Jess’ Reviews: Paper Towns by John Green May 16, 2016 – Posted in: Blog, Review – Tags: Comedy, Romance, Teen Fiction, YA Fiction
Today I’m reviewing an oldie, but a goodie. John Green is a bestselling author, winner of multiple Michael L. Printz Awards and two of his novels are now major motion pictures.
That sounds all well and good, but does he really live up to the hype? Well, my answer is most definitely “yes”. From the outside, Paper Towns seems like a superficial, cliché example of teenage first love, the kind that makes you want to roll your eyes and throw the book at the wall. But this novel is actually anything but.
Quentin Jacobsen has spent a lifetime loving the magnificently adventurous Margo Roth Spiegelman from afar. So when she cracks open a window and climbs into his life—dressed like a ninja and summoning him for an ingenious campaign of revenge—he follows. After their all-nighter ends, and a new day breaks, Q arrives at school to discover that Margo, always an enigma, has now become a mystery. But Q soon learns that there are clues—and they’re for him. Urged down a disconnected path, the closer he gets, the less Q sees the girl he thought he knew…
Paper Towns follows the story of Q, and his quest to track down the girl he thinks that he has loved all his life. The plot is light-hearted and humorous, and filled with awesome secondary characters, like Radar, whose parents have the world’s second largest collection of black santa figurines, and Margo herself, who is a complete enigma.

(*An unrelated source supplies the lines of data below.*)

/-- The detectors and their responses (R485-R493): an alarm of class 0 only sets its sticky flag, one of class 1 mutes its scope,
one of class 2 halts the module and erases its keys; a mute ends when its sources are quiet; a fuse takes a region out; a
sticky flag goes only by a write once its copy is kept.
The model's choices in it stand in log entries 22 and 51. -/
def Obligations.TamperAnswered : Prop :=
  (∀ (s : State) (region det : Nat), s.dev.fused (region % 12) = false →
    bit (SMap.get 0 s.dev.tamp.light (region % 12)) (det % 8) = false → 6 ≤ s.dev.rst.step → s.dev.calm = true →
    (s.dev.get F.TAMP_REG_CTRL_CLASS (region % 12) = 0 →
      Completes (.lightDetectorTrip region det) s fun d =>
        bit (SMap.get 0 d.tamp.light (region % 12)) (det % 8) = true ∧
        bit (d.num R.TAMP_REG_STICKY (region % 12)) (det % 8) = true ∧ d.muted = s.dev.muted ∧
        d.num R.TAMP_REG_CNT (region % 12) = min 0xFFFFFFFF (s.dev.num R.TAMP_REG_CNT (region % 12) + 1) ∧
        s.dev.ChangesOnly d [.regs, .evt, .mon, .tamp]) ∧
    (s.dev.get F.TAMP_REG_CTRL_CLASS (region % 12) = 1 → regionScope (region % 12) ≤ 1 →
      s.dev.on (muteF (regionScope (region % 12))) = false →
      Completes (.lightDetectorTrip region det) s fun d =>
        d.on (muteF (regionScope (region % 12))) = true ∧ bit (d.dom (regionScope (region % 12))).causes 2 = true ∧
        d.on (muteF (1 - regionScope (region % 12))) = s.dev.on (muteF (1 - regionScope (region % 12))) ∧
        d.dom 2 = s.dev.dom 2 ∧ d.on F.TAMP_STATUS_HALTED = s.dev.on F.TAMP_STATUS_HALTED ∧
        bit (d.num R.TAMP_REG_STICKY (region % 12)) (det % 8) = true) ∧
    (s.dev.get F.TAMP_REG_CTRL_CLASS (region % 12) = 2 → s.dev.on F.TAMP_STATUS_HALTED = false →
      Completes (.lightDetectorTrip region det) s fun d =>
        d.on F.TAMP_STATUS_HALTED = true ∧ d.active = none ∧ d.sage.mbox = [] ∧
        (∀ n i p, n < 8 → i < 8192 → p < 2 → d.tx n i p = {}) ∧
        (∀ p, p < 32 → d.on F.CPORT_CTRL_ENABLE p = false ∧ d.on F.LPORT_CTRL_ENABLE p = false) ∧ d.fuse = s.dev.fuse)) ∧
  (∀ (s : State) (region det : Nat), s.dev.fused (region % 12) = true →
    Completes (.lightDetectorTrip region det) s fun d => s.dev.ChangesOnly d [.regs]) ∧
  (∀ (s : State) (region c : Nat), SMap.get none s.dev.tamp.disagree (region % 12) = some c → 6 ≤ s.dev.rst.step →
    s.dev.fused (region % 12) = false → bit s.dev.tamp.detFault (region % 12) = false → s.dev.calm = true →
    s.dev.get F.TAMP_CLASS_MISC_DET_FAULT = 0 →
    Completes (.detectorDisagree region) s fun d =>
      bit d.tamp.detFault (region % 12) = true ∧ d.on F.TAMP_REG_STATUS_DISAGREE (region % 12) = true ∧
      bit (d.num R.TAMP_REG_STICKY (region % 12)) 8 = true ∧
      d.tim.clk = max s.dev.tim.clk (c + ms (s.dev.get F.TAMP_REG_CTRL_DISAGREE_MS (region % 12))) ∧
      s.dev.ChangesOnly d [.regs, .evt, .tim, .mon, .tamp]) ∧
  (∀ (s : State) (c : Nat), s.dev.tamp.class3 = some c → s.dev.tamp.hold = false →
    Completes .class3Hold s fun d =>
      d.tamp.hold = true ∧ d.rst.step = (if s.dev.pwr.up then 2 else 1) ∧ d.tbl = [] ∧ d.sat = {} ∧
      d.rsm.kept = s.dev.rsm.kept ∧ d.rsm.durable = s.dev.rsm.durable ∧ d.fuse = s.dev.fuse ∧
      s.dev.tim.clk ≤ d.tim.clk ∧ d.tim.clk ≤ max s.dev.tim.clk (c + ms 10)) ∧
  (∀ (s : State) (k : Nat) (m : Master), k < 3 → s.dev.isActive m = true → s.dev.on (muteF k) = true →
    (s.dev.muteQuiet k = true → (s.dev.dom k).causes = 4 →
      Completes (.tampUnmute (2 ^ k) m) s fun d =>
        d.on (muteF k) = false ∧ (d.dom k).causes = 32 ∧ d.muters k = [] ∧
        (∀ j, j < 3 → j ≠ k → d.on (muteF j) = s.dev.on (muteF j) ∧ d.dom j = s.dev.dom j) ∧
        s.dev.ChangesOnly d [.regs, .mon, .evt, .tamp, .rst, .rsm, .free]) ∧
    (s.dev.muteQuiet k = false →
      Completes (.tampUnmute (2 ^ k) m) s fun d =>
        d.on (muteF k) = true ∧ s.dev.ChangesOnly d [.regs, .mon, .evt])) ∧
  (∀ (s : State) (scope : Nat), s.dev.on F.TAMP_CTRL_AUTO_UNMUTE = true → s.dev.on (muteF (scope % 3)) = true →
    s.dev.on F.TAMP_STATUS_HALTED = false → (s.dev.muters (scope % 3)).all (fun x => !s.dev.tripped x) = true →
    (s.dev.dom (scope % 3)).causes = 4 →
    Completes (.autoUnmute scope) s fun d =>
      d.on (muteF (scope % 3)) = false ∧ (d.dom (scope % 3)).causes = 32 ∧
      d.tim.clk = max s.dev.tim.clk (s.dev.clearClk (scope % 3) + ms (s.dev.get F.TAMP_CTRL_MUTE_HOLD_MS)) ∧
      s.dev.ChangesOnly d [.regs, .mon, .evt, .tim, .tamp, .rst, .rsm, .free]) ∧
  (∀ (s : State) (value : Nat) (m : Master), s.dev.passes m (R.TAMP_FUSE_CONFIRM.addr 0 0) = true →
    s.dev.mayWrite m = true →
    Completes (.tampFuseConfirm value m) s fun d =>
      d.tamp.fuseArmed = (if value % 2 ^ 32 = 0x5E9F0C12 then some s.dev.tim.clk else none) ∧
      s.dev.ChangesOnly d [.regs, .mon, .evt, .tamp] ∧ s.dev.WritesOnly d sideAddrs) ∧
  (∀ (s : State) (regions : Nat) (m : Master), s.dev.passes m (R.TAMP_FUSE_CMD.addr 0 0) = true →
    (∀ c, s.dev.tamp.fuseArmed = some c → s.dev.tim.clk ≤ c + ms 1 → s.dev.fuseMay m = true →
      s.dev.on F.TAMP_FUSE_STATUS_BUSY = false →
      Completes (.tampFuseCmd regions m) s fun d =>
        d.tamp = { s.dev.tamp with fuseArmed := none, fuseRun := regions % 4096 } ∧
        d.on F.TAMP_FUSE_STATUS_BUSY = true ∧ d.fuse = s.dev.fuse ∧ s.dev.ChangesOnly d [.regs, .mon, .evt, .tamp]) ∧
    (s.dev.tamp.fuseArmed = none →
      Completes (.tampFuseCmd regions m) s fun d =>
        d.tamp = s.dev.tamp ∧ d.on F.TAMP_FUSE_STATUS_BUSY = s.dev.on F.TAMP_FUSE_STATUS_BUSY ∧
        s.dev.ChangesOnly d [.regs, .mon, .evt])) ∧
  (∀ s : State, s.dev.on F.TAMP_FUSE_STATUS_BUSY = true →
    Completes (.fuseDone true) s fun d =>
      d.fuse = { s.dev.fuse with light := s.dev.fuse.light ||| s.dev.tamp.fuseRun } ∧
      d.on F.TAMP_FUSE_STATUS_BUSY = false ∧ d.on F.TAMP_FUSE_STATUS_LAST_OK = true ∧
      (∀ r, r < 12 → bit s.dev.tamp.fuseRun r = true → SMap.get 0 d.tamp.light r = 0 ∧ d.fused r = true) ∧
      s.dev.ChangesOnly d [.regs, .evt, .mon, .tamp, .fuse, .rsm, .free]) ∧
  (∀ s : State, s.dev.on F.TAMP_FUSE_STATUS_BUSY = true →
    Completes (.fuseDone false) s fun d =>
      d.fuse = s.dev.fuse ∧ d.on F.TAMP_FUSE_STATUS_BUSY = false ∧ d.on F.TAMP_FUSE_STATUS_LAST_OK = false) ∧
  ∀ (s : State) (which mask : Nat) (m : Master), s.dev.passes m (stickyAddr which) = true → s.dev.mayWrite m = true →
    (s.dev.on F.TAMP_STATUS_COPY_PENDING = false →
      Completes (.stickyClear which mask m) s fun d =>
        d.word (stickyReg which).1 (stickyReg which).2 =
          s.dev.word (stickyReg which).1 (stickyReg which).2 &&& ~~~ (BitVec.ofNat 32 mask) ∧
        s.dev.ChangesOnly d [.regs, .mon, .evt] ∧ s.dev.WritesOnly d (stickyAddr which :: sideAddrs)) ∧
    (s.dev.on F.TAMP_STATUS_COPY_PENDING = true →
      Completes (.stickyClear which mask m) s fun d =>
        s.dev.ChangesOnly d [.regs, .mon, .evt] ∧ s.dev.WritesOnly d sideAddrs)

I never really quite knew where this novel was going, which I really enjoyed. The characters were also incredibly human and realistic. I really loved John Green’s depiction of Margo – every character had their own idea of who she was and what made her tick, but no one actually took the time to learn. They were more interested in Margo, the myth and the legend, the perfect popular girl, rather than an average teenage girl with insecurities who has been betrayed by her boyfriend and her friends. Even Q falls into this trap of building Margo up to be what she is not, and I loved this idea of exploring who we think people are and how we imagine them to be, projecting all of our expectations on to them, versus who they truly are – completely independent of us and everything we want from them.
I think this is an important novel for all teenagers to read, to help them explore these ideas of individuality and expectations, and it is packaged so nicely in a funny, exciting novel.